The Spanish online giant names a new head of U.S. operations and a new advertising executive, after the resignation of its U.S. president, Stephen Killeen.

Dawn Kawamoto Former Staff writer, CNET News
Dawn Kawamoto covered enterprise security and financial news relating to technology for CNET News.
Dawn Kawamoto
2 min read
Terra Lycos named a new head of U.S. operations and a new advertising executive Wednesday, after the resignation of its U.S. president, Stephen Killeen.

Killeen, who joined the company less than two years ago, was replaced by Mark Stoever, former general manager of Terra Lycos' worldwide media-products unit. Stoever, a six-year veteran of the former Lycos, will become executive vice president of Terra Lycos U.S., a company representative said. The U.S. president title is being eliminated.

The online giant, based in Spain, also named Charles Theiss to the newly created position of vice president of U.S. sales. Theiss previously oversaw advertising at CNN's interactive group.

As previously reported, Killeen and chief technology officer Tim Wright indicated their desire to quit last week, as frustrations mounted over a sense that Terra Lycos was limiting the growth of its American unit, sources said. Wright, however, will remain with the company as CTO, Terra Lycos representatives said Wednesday.
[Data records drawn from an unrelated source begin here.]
-- ==== Sys2Proof/Machine/State.lean ====
section
/-! DEFINITION. The state of the CORE (spec 10_state.md), its faults (60_exceptions.md) and the state after reset. -/

namespace Sys2Proof.Machine

/-- A backing store, sparse: index and byte, indices strictly rising, no byte equal to `unlistedByte` (`Memory.wf`). -/
abbrev Memory := List Host.Cell

/-- What an index that is not listed reads as: 0, the reset value of every backing store and of the framebuffer (R36, D15),
and the byte a cartridge content holds where it lists none. Assumption log 2. -/
def unlistedByte : Byte := 0

/-- Why a step raises a fault, with the detail of R134. -/
inductive FaultCause where
  /-- Code 1. Raised by the instructions UNKNOWN.14 to UNKNOWN.31 (R75). Safe: the machine stops as the spec says. -/
  | unknownOpcode (byte : Byte)
  /-- Code 2. Raised by nothing: the mode field has three bits (R70, R80). Safe. -/
  | unknownMode (mode : Nat)
  /-- Code 3. Raised by JMP with modes 3..7 (R99). Safe: the machine stops as the spec says. -/
  | unknownJumpCondition (byte : Byte)
  /-- Code 4. Raised by the index check of operand modes 2 and 5, SAR and POP (R89). Safe: the machine stops as the spec says. -/
  | badRegisterIndex (index : Word)
  /-- Code 5. Raised by a write to the video window, by SAM or PSH (R43). Safe: the machine stops as the spec says. -/
  | readOnlyWrite (addr : Word)
  /-- Code 6. Raised by any access to the switchable bank with one ROM bank or none (R40). Safe: the machine stops as the spec says. -/
  | singleBankAccess (addr : Word)
  /-- Code 7. Raised by nothing: the decode leaves no gap (R46). Safe. -/
  | unmappedAddress (addr : Word)
  /-- Code 8. Raised by an access of the Cpu or the renderer to a content offset of L or more (R47, R48, R114, D7). Safe: the
  spec stops where the reference's behaviour is undefined. -/
  | contentOutOfRange (addr : Word) (offset : Nat)
  deriving DecidableEq, Repr

/-- The fault record of R133. The constructor is the record's `phase`. -/
inductive Fault where
  /-- Phase `cpu`: raised by a fetch or by an instruction. `pc0` is the instruction's address, `pc` the pc register when the
  fault was raised. Safe. -/
  | cpu (cause : FaultCause) (pc0 pc : Word)
  /-- Phase `render`: raised by the refresh service (R126). Both pcs are the pc after the step that requested it. Safe. -/
  | render (cause : FaultCause) (pc0 pc : Word)
  /-- Phase `load`, code 9: raised by the host's load of a truncated cartridge, before any state exists (R134); no step raises
  it. Safe. -/
  | load
  deriving DecidableEq, Repr

/-- Why the model has no step. -/
inductive Refusal where
  /-- An instruction that has no meaning yet. No instruction is left so. Safe. -/
  | notModelled (mnemonic : String)
  /-- `step` raises it when the run state is Halted: Halted has no step (R74, R127, I12, I18). Safe. -/
  | halted
  /-- `step` raises it when the run state is Faulted: Faulted has no step (R132, I18). Safe. -/
  | faulted
  deriving DecidableEq, Repr

/-- The run state of R23. -/
inductive RunState where
  | running
  /-- Reached by executing byte 0xFF (R74). -/
  | halted
  /-- Reached by a fault, with its record (R132). A step answers the record as its outcome; `Machine.systemStep` puts it here. -/
  | faulted (record : Fault)
  deriving DecidableEq, Repr

/-- The header fields of the cartridge (R8): parameters of the run, which no step changes (R35). Assumption log 1. -/
structure Header where
  entry : Word
  romBanks : Byte
  videoBanks : Byte
  targetFps : Byte
  name : Vector Byte 16
  deriving DecidableEq, Repr

/-- Everything the spec gives the CORE (10_state.md), and the host's pending input. -/
structure State where
  /-- The cartridge header (R8, R35). -/
  cart : Header
  /-- R0..R7 (R16). -/
  regs : Vector Byte 8
  /-- The program counter (R18). -/
  pc : Word
  /-- The stack pointer (R19). -/
  sp : Word
  /-- FLAGS: Z bit 0, C bit 1, N bit 2 (R20). -/
  flags : Byte
  /-- The run state (R23). -/
  run : RunState
  /-- The cartridge content, by content offset (R24). -/
  content : Memory
  /-- The I/O registers, by `addr & 0xFF` (R27). -/
  io : Memory
  /-- The RAM, by `addr - 0x8100` (R42). -/
  ram : Memory
  /-- The descriptor table, by `addr - 0xD100` (R44). -/
  desc : Memory
  /-- The stack array, by `addr - 0xD200` (R45). -/
  stack : Memory
  /-- The framebuffer, pixel (x, y) at x + y*128 (R26). -/
  fb : Memory
  /-- The model's own: the input snapshots the host has queued, oldest first (R125, R128). Assumption log 5. -/
  snapshots : List Byte
  /-- The model's own: how many refresh services have completed, which is how many frames were emitted (R124). Assumption
  log 5 and 6. -/
  refreshes : Nat
  deriving DecidableEq, Repr

/-- The state after reset with the cartridge `cart` loaded with the content `content0` (R36, R147). -/
def State.resetWith (cart : Header) (content0 : Memory) : State where
  cart := cart
  regs := Vector.replicate 8 0
  pc := cart.entry
  sp := 0xFFFF
  flags := 0
  run := .running
  content := content0
  io := []
  ram := []
  desc := []
  stack := []
  fb := []
  snapshots := []
  refreshes := 0

/-- The cartridge of the spec's test vectors (95_test_vectors.md, Conventions): one ROM bank, one video bank, entry 0x0000.
Assumption log 1. -/
def Header.ofVectors : Header where
  entry := 0
  romBanks := 1
  videoBanks := 1
  targetFps := 0
  name := Vector.replicate 16 0

/-- The machine right after reset, with the vectors' cartridge and a content that lists nothing. Assumption log 1. -/
def State.reset : State := State.resetWith Header.ofVectors []

end Sys2Proof.Machine
end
Killeen's departure brings to a close the latest chapter in the short history of Lycos, the fifth most-visited Web property in October 2002 with some 37 million unique visitors, according to a report from online traffic measurement company Nielsen/NetRatings.

Like other Internet darlings, the Lycos unit had a steep fall from grace when the dot-com bubble burst, taking the online advertising market with it and turning once enormous valuations inside-out. Terra Lycos' U.S. online media operations has seen revenue fall 7 percent sequentially in the latest quarter, while rivals Yahoo and MSN were showing sequential growth, said Jeffrey Fieler, a Bear Stearns analyst, in a recent research report.

Stoever, however, laid out plans to bring growth to the unit.

"We have the right properties, the right assets and the right brand recognition," said Stoever, who joined the former Lycos in 1996. "We're going to focus on where advertising dollars are spent, and on growing our subscription (numbers) every month."

To achieve his goal of profitability and growth, Stoever said, new products are being developed for the company's Web site categories that have the higher profit margins, such as online match-making site Matchmaker.com, finance site Quote.com, home-page building site Tripod.com and technology news site Wired.com.

"We'll still offer many things for free, but there are many opportunities to also offer premium services," Stoever said.

During his tenure at Lycos, prior to the $12.5 billion merger with Terra Networks in 2000, Stoever played a role in transforming the company. The executive wrapped content, community, e-mail and other services around the search engine to create a portal, he said.

The late 1990s saw such acquisitions as HotBot.com and Matchmaker.com.

"Terra Lycos has money to spend and we've created a strategy of where we will invest...we have significant support from Spain and a significant opportunity here in the U.S.," Stoever said.